--- Exercise data Enclosed Below ---
/-- A DMA's error reaches the tile: the region is left undefined, the report is imprecise and the job faults (R54). -/
def State.dmaFail (s : State) (t n : Nat) (d : DmaRec) (e : AccErr) : State :=
  let x := s.tile t
  let hand := match x.hand with
    | some h => h.id
    | none => 0
  ((s.freeRegion t d).modTile t (fun x => x.dropDma n)).tileReport t d.slot e.code x.job hand e.data

/-- Pages that a DMA waits on (R280); a page walk does not wait (R185), and stash pages are mapped by the conductor. -/
def State.dmaAbsent (s : State) (t : Nat) (d : DmaRec) : List Nat :=
  let j := (s.tile t).job
  s.absentOf ((s.dmaAccesses t d).filter (fun p => (s.stashFind j p.1).isNone))

/-- DMA_COMPLETE: the writes become visible and the event counter counts 1 (R38); on a page that is not resident the DMA
waits (R280), and a failed check is reported (R54). -/
def dmaComplete (t : Nat) (n : Nat) (s : State) : State :=
  match (s.tile t).dmas[n]? with
  | none => s
  | some d =>
    match s.dmaAbsent t d with
    | p :: ps =>
      (s.waitOn (s.tile t).job reqTile t (p :: ps)).modTile t
        (fun x => { x with dmas := x.dmas.set n { d with waiting := true } })
    | [] =>
      match s.dmaDo t d with
      | .ok s' => s'.modTile t (fun x => (x.dropDma n).bump d.evt 1)
      | .error e => s.dmaFail t n d e

def execDmaComplete (t : Tile) (n : Nat) (s : State) : Host.Outcome State Fault Refusal := .next (dmaComplete t n s)

/-- An uncorrectable error at a physical address in a frame: the stack counts it and records the first (Tables 11 and 12
of 09), and the frame is to be retired (R288). -/
def State.noteUeAt (s : State) (p f : Nat) : State :=
  let s := s.modStack (p / 2 ^ 36) (fun x =>
    { x with ue := satAdd (2 ^ 32 - 1) x.ue 1, ueValid := true, ueAddr := if x.ueValid then x.ueAddr else p })
  if s.mem.badFrames.get 0 f = 0 then { s with mem := { s.mem with badFrames := s.mem.badFrames.set 0 f 1 } } else s

/-- An uncorrectable error at a word of the unified range (R287). -/
def State.noteUe (s : State) (addr : Nat) : State :=
  let p := s.physOf addr
  s.noteUeAt p.1 p.2

/-- An address of the unified range that a DMA reads. -/
def State.dmaReads (s : State) (t : Nat) (d : DmaRec) : List Nat :=
  match d.kind with
  | .gather =>
    let l := pageListOf d.src
    (List.range d.sd.toNat).filterMap (fun i =>
      match s.posAddr l (bitsOf d.so.toNat 39 32) (off0 d.so + i) with
      | .ok p => some p.2
      | .error _ => none)
  | _ => (s.dmaAccesses t d).map (·.1)

/-- DMA_FAULT_REPORT: the stack engine cannot serve an address of an outstanding DMA (R54). -/
def dmaFaultReport (t : Nat) (n : Nat) (ecc : Ecc) (s : State) : State :=
  match (s.tile t).dmas[n]? with
  | none => s
  | some d =>
    match s.dmaDo t d with
    | .error e => s.dmaFail t n d e
    | .ok _ =>
      match ecc, s.dmaReads t d with
      | .uncorrectable, a :: _ => (s.noteUe a).dmaFail t n d ⟨Codes.memUncorrectable, s.memData a⟩
      | _, _ => s

def execDmaFaultReport (t : Tile) (n : Nat) (ecc : Ecc) (s : State) : Host.Outcome State Fault Refusal :=
  .next (dmaFaultReport t n ecc s)

end Sys2Proof.Machine
end

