/-- One quantised block of a store with replay: row, first column in the tile, the block. -/
structure ScanBlock where
  row   : Nat
  col   : Nat
  block : QBlock
  deriving DecidableEq, Repr

/-- Scan of a row (R128): its blocks, in the extents. -/
def scanRow (d : Tensor) (m : RndMode) (off : W64) (r : Nat) (ws : List W32) : List ScanBlock :=
  let ix : RowIx := ⟨off1 off + r, 0, 0, 0⟩
  if d.hasRow ix then
    (blocksOf d.block d.e0 (ws.length + 1) (off0 off) (ws.map val32)).map (fun b =>
      ⟨r, b.first - off0 off, d.quant m ix b⟩)
  else []

/-- Column group of a tile's column (R128). -/
def colGroup (c : Nat) : Nat := c / 64

/-- Groups that need replay: a flagged block holds a privileged column (R128). -/
def needReplay (thresh : W32) (mark : Nat → Bool) (blocks : List ScanBlock) (groups : Nat) : List Nat :=
  (List.range groups).filter (fun cg => blocks.any (fun b =>
    colGroup b.col == cg && b.block.flagged thresh
      && (List.range b.block.elems.length).any (fun i => mark (b.col + i))))

/-- A record's descriptors still form a pair that R56 and R125 accept (R127). -/
def recValid (x : TileSt) (r : ReplayRec) : Bool :=
  let ok (i : Nat) : Bool := nameFault 0x10 (x.d.get 0 i) == none
  let a := tensorOf (x.d.get 0 r.da)
  let b := tensorOf (x.d.get 0 r.db)
  let dr := tensorOf (x.d.get 0 r.dr)
  ok r.da && ok r.dr && ok r.db && pairOk a.fmt dr.fmt && a.space == 0 && replayOk b dr

/-- One column of a replay over one record: a privileged column takes DR (R128). -/
def State.replayCol (s : State) (t : Nat) (at_ : AccTile) (priv : Bool) (row col : Nat) (acc : W32) (r : ReplayRec) :
    W32 :=
  let x := s.tile t
  let a := tensorOf (x.d.get 0 r.da)
  let b := tensorOf (x.d.get 0 (if priv then r.dr else r.db))
  let c := if r.quart then col else at_.col0 + col
  dotPlain r.quart a b r.sa r.sb r.k (fun k => s.opVal t a r.sa r.transA k row)
    (fun k => s.opVal t b r.sb r.transB k c) acc

/-- The rows of an accumulator tile with the columns of the replayed groups recomputed from +0 (R128). -/
def State.replayRows (s : State) (t : Nat) (at_ : AccTile) (mark : Nat → Bool) (recs : List ReplayRec)
    (cgs : List Nat) (rows : List (List W32)) : List (List W32) :=
  (rows.zipIdx).map (fun p => (p.1.zipIdx).map (fun w =>
    if cgs.contains (colGroup w.2) then
      recs.foldl (fun acc r => s.replayCol t at_ (mark w.2) p.2 w.2 acc r) 0
    else w.1))

/-- Cycles of one replayed group: the products, 8 of drain and 8 of requantisation (R129). -/
def State.replayCycles (s : State) (t : Nat) (recs : List ReplayRec) : Nat :=
  let x := s.tile t
  (recs.map (fun r => mmaCycles r.quart
    (pairLane (tensorOf (x.d.get 0 r.da)).fmt (tensorOf (x.d.get 0 r.dr)).fmt) r.k)).sum + 16

/-- What a store with MOD[3] = 1 decides (R128, R132). -/
structure Decision where
  replay : List Nat
  /-- Groups committed unreplayed, with REASON. -/
  skip   : List (Nat × Nat)
  /-- Storm events. -/
  storms : Nat
  deriving DecidableEq, Repr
--- End of Enclosed Exercise data ---
Find the lines in the entries above where "colGroup" occurs, and copy each of them.

def colGroup (c : Nat) : Nat := c / 64
    colGroup b.col == cg && b.block.flagged thresh
    if cgs.contains (colGroup w.2) then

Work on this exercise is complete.